» EXERCISE MATERIALS:
/-! ### setRing, setInt, idle -/

@[simp] theorem State.setRing_pending (s : State) (n k : Nat) (r : Ring) : (s.setRing n k r).pending = s.pending := rfl
@[simp] theorem State.setInt_pending (s : State) (n : Nat) (m : BitVec 9) : (s.setInt n m).pending = s.pending := rfl
@[simp] theorem State.idle_pending (s : State) : s.idle.pending = s.pending := rfl
@[simp] theorem State.fresh_pending (s : State) : s.fresh.2.pending = s.pending := rfl
@[simp] theorem State.setRing_boot (s : State) (n k : Nat) (r : Ring) : (s.setRing n k r).boot = s.boot := rfl
@[simp] theorem State.setInt_boot (s : State) (n : Nat) (m : BitVec 9) : (s.setInt n m).boot = s.boot := rfl
@[simp] theorem State.idle_boot (s : State) : s.idle.boot = s.boot := rfl
@[simp] theorem State.fresh_boot (s : State) : s.fresh.2.boot = s.boot := rfl
@[simp] theorem State.setRing_clk (s : State) (n k : Nat) (r : Ring) : (s.setRing n k r).clk = s.clk := rfl
@[simp] theorem State.setInt_clk (s : State) (n : Nat) (m : BitVec 9) : (s.setInt n m).clk = s.clk := rfl
@[simp] theorem State.fresh_clk (s : State) : s.fresh.2.clk = s.clk := rfl
@[simp] theorem State.idle_hostIf (s : State) : s.idle.hostIf = s.hostIf := rfl
@[simp] theorem State.fresh_hostIf (s : State) : s.fresh.2.hostIf = s.hostIf := rfl
@[simp] theorem State.setRing_ep (s : State) (n k : Nat) (r : Ring) : (s.setRing n k r).ep = s.ep := rfl
@[simp] theorem State.setInt_ep (s : State) (n : Nat) (m : BitVec 9) : (s.setInt n m).ep = s.ep := rfl
@[simp] theorem State.idle_ep (s : State) : s.idle.ep = s.ep := rfl
@[simp] theorem State.fresh_ep (s : State) : s.fresh.2.ep = s.ep := rfl
@[simp] theorem State.setRing_cal (s : State) (n k : Nat) (r : Ring) : (s.setRing n k r).cal = s.cal := rfl
@[simp] theorem State.setInt_cal (s : State) (n : Nat) (m : BitVec 9) : (s.setInt n m).cal = s.cal := rfl
@[simp] theorem State.idle_cal (s : State) : s.idle.cal = s.cal := rfl
@[simp] theorem State.fresh_cal (s : State) : s.fresh.2.cal = s.cal := rfl
@[simp] theorem State.setRing_phases (s : State) (n k : Nat) (r : Ring) : (s.setRing n k r).phases = s.phases := rfl
@[simp] theorem State.setInt_phases (s : State) (n : Nat) (m : BitVec 9) : (s.setInt n m).phases = s.phases := rfl
@[simp] theorem State.idle_phases (s : State) : s.idle.phases = s.phases := rfl
@[simp] theorem State.fresh_phases (s : State) : s.fresh.2.phases = s.phases := rfl
@[simp] theorem State.setRing_pods (s : State) (n k : Nat) (r : Ring) : (s.setRing n k r).pods = s.pods := rfl
@[simp] theorem State.setInt_pods (s : State) (n : Nat) (m : BitVec 9) : (s.setInt n m).pods = s.pods := rfl
@[simp] theorem State.idle_pods (s : State) : s.idle.pods = s.pods := rfl
@[simp] theorem State.fresh_pods (s : State) : s.fresh.2.pods = s.pods := rfl
@[simp] theorem State.setRing_matrix (s : State) (n k : Nat) (r : Ring) : (s.setRing n k r).matrix = s.matrix := rfl
@[simp] theorem State.setInt_matrix (s : State) (n : Nat) (m : BitVec 9) : (s.setInt n m).matrix = s.matrix := rfl
@[simp] theorem State.idle_matrix (s : State) : s.idle.matrix = s.matrix := rfl
@[simp] theorem State.fresh_matrix (s : State) : s.fresh.2.matrix = s.matrix := rfl
@[simp] theorem State.setRing_outputs (s : State) (n k : Nat) (r : Ring) : (s.setRing n k r).outputs = s.outputs := rfl
@[simp] theorem State.setInt_outputs (s : State) (n : Nat) (m : BitVec 9) : (s.setInt n m).outputs = s.outputs := rfl
@[simp] theorem State.idle_outputs (s : State) : s.idle.outputs = s.outputs := rfl
@[simp] theorem State.fresh_outputs (s : State) : s.fresh.2.outputs = s.outputs := rfl
@[simp] theorem State.setRing_slots (s : State) (n k : Nat) (r : Ring) : (s.setRing n k r).slots = s.slots := rfl
@[simp] theorem State.setInt_slots (s : State) (n : Nat) (m : BitVec 9) : (s.setInt n m).slots = s.slots := rfl
@[simp] theorem State.idle_slots (s : State) : s.idle.slots = s.slots := rfl
@[simp] theorem State.fresh_slots (s : State) : s.fresh.2.slots = s.slots := rfl
@[simp] theorem State.setRing_geyser (s : State) (n k : Nat) (r : Ring) : (s.setRing n k r).geyser = s.geyser := rfl
@[simp] theorem State.setInt_geyser (s : State) (n : Nat) (m : BitVec 9) : (s.setInt n m).geyser = s.geyser := rfl
@[simp] theorem State.idle_geyser (s : State) : s.idle.geyser = s.geyser := rfl
@[simp] theorem State.fresh_geyser (s : State) : s.fresh.2.geyser = s.geyser := rfl
@[simp] theorem State.setRing_conns (s : State) (n k : Nat) (r : Ring) : (s.setRing n k r).conns = s.conns := rfl
@[simp] theorem State.setInt_conns (s : State) (n : Nat) (m : BitVec 9) : (s.setInt n m).conns = s.conns := rfl
@[simp] theorem State.idle_conns (s : State) : s.idle.conns = s.conns := rfl
@[simp] theorem State.fresh_conns (s : State) : s.fresh.2.conns = s.conns := rfl
@[simp] theorem State.setRing_sessions (s : State) (n k : Nat) (r : Ring) : (s.setRing n k r).sessions = s.sessions := rfl
@[simp] theorem State.setInt_sessions (s : State) (n : Nat) (m : BitVec 9) : (s.setInt n m).sessions = s.sessions := rfl
@[simp] theorem State.idle_sessions (s : State) : s.idle.sessions = s.sessions := rfl
@[simp] theorem State.fresh_sessions (s : State) : s.fresh.2.sessions = s.sessions := rfl
@[simp] theorem State.setRing_metro (s : State) (n k : Nat) (r : Ring) : (s.setRing n k r).metro = s.metro := rfl
@[simp] theorem State.setInt_metro (s : State) (n : Nat) (m : BitVec 9) : (s.setInt n m).metro = s.metro := rfl
@[simp] theorem State.idle_metro (s : State) : s.idle.metro = s.metro := rfl
@[simp] theorem State.fresh_metro (s : State) : s.fresh.2.metro = s.metro := rfl
@[simp] theorem State.setRing_sup (s : State) (n k : Nat) (r : Ring) : (s.setRing n k r).sup = s.sup := rfl
@[simp] theorem State.setInt_sup (s : State) (n : Nat) (m : BitVec 9) : (s.setInt n m).sup = s.sup := rfl
@[simp] theorem State.idle_sup (s : State) : s.idle.sup = s.sup := rfl
@[simp] theorem State.fresh_sup (s : State) : s.fresh.2.sup = s.sup := rfl
@[simp] theorem State.setRing_isl (s : State) (n k : Nat) (r : Ring) : (s.setRing n k r).isl = s.isl := rfl
@[simp] theorem State.setInt_isl (s : State) (n : Nat) (m : BitVec 9) : (s.setInt n m).isl = s.isl := rfl
@[simp] theorem State.idle_isl (s : State) : s.idle.isl = s.isl := rfl
@[simp] theorem State.fresh_isl (s : State) : s.fresh.2.isl = s.isl := rfl
@[simp] theorem State.setRing_field (s : State) (n k : Nat) (r : Ring) : (s.setRing n k r).field = s.field := rfl
@[simp] theorem State.setInt_field (s : State) (n : Nat) (m : BitVec 9) : (s.setInt n m).field = s.field := rfl
@[simp] theorem State.idle_field (s : State) : s.idle.field = s.field := rfl
@[simp] theorem State.fresh_field (s : State) : s.fresh.2.field = s.field := rfl
@[simp] theorem State.setRing_ls (s : State) (n k : Nat) (r : Ring) : (s.setRing n k r).ls = s.ls := rfl
@[simp] theorem State.setInt_ls (s : State) (n : Nat) (m : BitVec 9) : (s.setInt n m).ls = s.ls := rfl
@[simp] theorem State.idle_ls (s : State) : s.idle.ls = s.ls := rfl
@[simp] theorem State.fresh_ls (s : State) : s.fresh.2.ls = s.ls := rfl
@[simp] theorem State.setRing_trust (s : State) (n k : Nat) (r : Ring) : (s.setRing n k r).trust = s.trust := rfl
@[simp] theorem State.setInt_trust (s : State) (n : Nat) (m : BitVec 9) : (s.setInt n m).trust = s.trust := rfl
@[simp] theorem State.idle_trust (s : State) : s.idle.trust = s.trust := rfl
@[simp] theorem State.fresh_trust (s : State) : s.fresh.2.trust = s.trust := rfl
@[simp] theorem State.setRing_power (s : State) (n k : Nat) (r : Ring) : (s.setRing n k r).power = s.power := rfl
@[simp] theorem State.setInt_power (s : State) (n : Nat) (m : BitVec 9) : (s.setInt n m).power = s.power := rfl
@[simp] theorem State.idle_power (s : State) : s.idle.power = s.power := rfl
@[simp] theorem State.fresh_power (s : State) : s.fresh.2.power = s.power := rfl
@[simp] theorem State.setRing_jnl (s : State) (n k : Nat) (r : Ring) : (s.setRing n k r).jnl = s.jnl := rfl
@[simp] theorem State.setInt_jnl (s : State) (n : Nat) (m : BitVec 9) : (s.setInt n m).jnl = s.jnl := rfl
@[simp] theorem State.idle_jnl (s : State) : s.idle.jnl = s.jnl := rfl
@[simp] theorem State.fresh_jnl (s : State) : s.fresh.2.jnl = s.jnl := rfl
@[simp] theorem State.setRing_ain (s : State) (n k : Nat) (r : Ring) : (s.setRing n k r).ain = s.ain := rfl
@[simp] theorem State.setInt_ain (s : State) (n : Nat) (m : BitVec 9) : (s.setInt n m).ain = s.ain := rfl
@[simp] theorem State.idle_ain (s : State) : s.idle.ain = s.ain := rfl
@[simp] theorem State.fresh_ain (s : State) : s.fresh.2.ain = s.ain := rfl
@[simp] theorem State.setRing_syncOut (s : State) (n k : Nat) (r : Ring) : (s.setRing n k r).syncOut = s.syncOut := rfl
@[simp] theorem State.setInt_syncOut (s : State) (n : Nat) (m : BitVec 9) : (s.setInt n m).syncOut = s.syncOut := rfl
@[simp] theorem State.fresh_syncOut (s : State) : s.fresh.2.syncOut = s.syncOut := rfl
@[simp] theorem State.setRing_free (s : State) (n k : Nat) (r : Ring) : (s.setRing n k r).free = s.free := rfl
@[simp] theorem State.setInt_free (s : State) (n : Nat) (m : BitVec 9) : (s.setInt n m).free = s.free := rfl
@[simp] theorem State.idle_free (s : State) : s.idle.free = s.free := rfl
@[simp] theorem State.setRing_hostIf_owners (s : State) (n k : Nat) (r : Ring) : (s.setRing n k r).hostIf.owners = s.hostIf.owners := rfl
@[simp] theorem State.setInt_hostIf_owners (s : State) (n : Nat) (m : BitVec 9) : (s.setInt n m).hostIf.owners = s.hostIf.owners := rfl
@[simp] theorem State.setRing_hostIf_live (s : State) (n k : Nat) (r : Ring) : (s.setRing n k r).hostIf.live = s.hostIf.live := rfl
@[simp] theorem State.setInt_hostIf_live (s : State) (n : Nat) (m : BitVec 9) : (s.setInt n m).hostIf.live = s.hostIf.live := rfl
@[simp] theorem State.setRing_hostIf_order (s : State) (n k : Nat) (r : Ring) : (s.setRing n k r).hostIf.order = s.hostIf.order := rfl
@[simp] theorem State.setInt_hostIf_order (s : State) (n : Nat) (m : BitVec 9) : (s.setInt n m).hostIf.order = s.hostIf.order := rfl
@[simp] theorem State.setRing_hostIf_internal (s : State) (n k : Nat) (r : Ring) : (s.setRing n k r).hostIf.internal = s.hostIf.internal := rfl
@[simp] theorem State.setInt_hostIf_internal (s : State) (n : Nat) (m : BitVec 9) : (s.setInt n m).hostIf.internal = s.hostIf.internal := rfl
@[simp] theorem State.setRing_hostIf_counters (s : State) (n k : Nat) (r : Ring) : (s.setRing n k r).hostIf.counters = s.hostIf.counters := rfl
@[simp] theorem State.setInt_hostIf_counters (s : State) (n : Nat) (m : BitVec 9) : (s.setInt n m).hostIf.counters = s.hostIf.counters := rfl
@[simp] theorem State.setRing_hostIf_sramCorrected (s : State) (n k : Nat) (r : Ring) : (s.setRing n k r).hostIf.sramCorrected = s.hostIf.sramCorrected := rfl
@[simp] theorem State.setInt_hostIf_sramCorrected (s : State) (n : Nat) (m : BitVec 9) : (s.setInt n m).hostIf.sramCorrected = s.hostIf.sramCorrected := rfl
@[simp] theorem State.setRing_hostIf_sramUncorrectable (s : State) (n k : Nat) (r : Ring) : (s.setRing n k r).hostIf.sramUncorrectable = s.hostIf.sramUncorrectable := rfl
@[simp] theorem State.setInt_hostIf_sramUncorrectable (s : State) (n : Nat) (m : BitVec 9) : (s.setInt n m).hostIf.sramUncorrectable = s.hostIf.sramUncorrectable := rfl
@[simp] theorem State.setRing_hostIf_sramAddress (s : State) (n k : Nat) (r : Ring) : (s.setRing n k r).hostIf.sramAddress = s.hostIf.sramAddress := rfl
@[simp] theorem State.setInt_hostIf_sramAddress (s : State) (n : Nat) (m : BitVec 9) : (s.setInt n m).hostIf.sramAddress = s.hostIf.sramAddress := rfl
@[simp] theorem State.setRing_hostIf_dma (s : State) (n k : Nat) (r : Ring) : (s.setRing n k r).hostIf.dma = s.hostIf.dma := rfl
@[simp] theorem State.setInt_hostIf_dma (s : State) (n : Nat) (m : BitVec 9) : (s.setInt n m).hostIf.dma = s.hostIf.dma := rfl
@[simp] theorem State.setRing_hostIf_frames (s : State) (n k : Nat) (r : Ring) : (s.setRing n k r).hostIf.frames = s.hostIf.frames := rfl
@[simp] theorem State.setInt_hostIf_frames (s : State) (n : Nat) (m : BitVec 9) : (s.setInt n m).hostIf.frames = s.hostIf.frames := rfl
@[simp] theorem State.setRing_hostIf_unread (s : State) (n k : Nat) (r : Ring) : (s.setRing n k r).hostIf.unread = s.hostIf.unread := rfl
@[simp] theorem State.setInt_hostIf_unread (s : State) (n : Nat) (m : BitVec 9) : (s.setInt n m).hostIf.unread = s.hostIf.unread := rfl
@[simp] theorem State.setRing_hostIf_lastReads (s : State) (n k : Nat) (r : Ring) : (s.setRing n k r).hostIf.lastReads = s.hostIf.lastReads := rfl
@[simp] theorem State.setInt_hostIf_lastReads (s : State) (n : Nat) (m : BitVec 9) : (s.setInt n m).hostIf.lastReads = s.hostIf.lastReads := rfl
@[simp] theorem State.setRing_hostIf_bell (s : State) (n k : Nat) (r : Ring) : (s.setRing n k r).hostIf.bell = s.hostIf.bell := rfl
@[simp] theorem State.setInt_hostIf_bell (s : State) (n : Nat) (m : BitVec 9) : (s.setInt n m).hostIf.bell = s.hostIf.bell := rfl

» WHAT TO WORK ON:
Which lines above run from the one containing "s.idle.ain = s.ain := rfl" to the one containing "r).hostIf.owners = s.hostIf.owners := rfl"? Give them again exactly, both ends included.

» ANSWER:
@[simp] theorem State.idle_ain (s : State) : s.idle.ain = s.ain := rfl
@[simp] theorem State.fresh_ain (s : State) : s.fresh.2.ain = s.ain := rfl
@[simp] theorem State.setRing_syncOut (s : State) (n k : Nat) (r : Ring) : (s.setRing n k r).syncOut = s.syncOut := rfl
@[simp] theorem State.setInt_syncOut (s : State) (n : Nat) (m : BitVec 9) : (s.setInt n m).syncOut = s.syncOut := rfl
@[simp] theorem State.fresh_syncOut (s : State) : s.fresh.2.syncOut = s.syncOut := rfl
@[simp] theorem State.setRing_free (s : State) (n k : Nat) (r : Ring) : (s.setRing n k r).free = s.free := rfl
@[simp] theorem State.setInt_free (s : State) (n : Nat) (m : BitVec 9) : (s.setInt n m).free = s.free := rfl
@[simp] theorem State.idle_free (s : State) : s.idle.free = s.free := rfl
@[simp] theorem State.setRing_hostIf_owners (s : State) (n k : Nat) (r : Ring) : (s.setRing n k r).hostIf.owners = s.hostIf.owners := rfl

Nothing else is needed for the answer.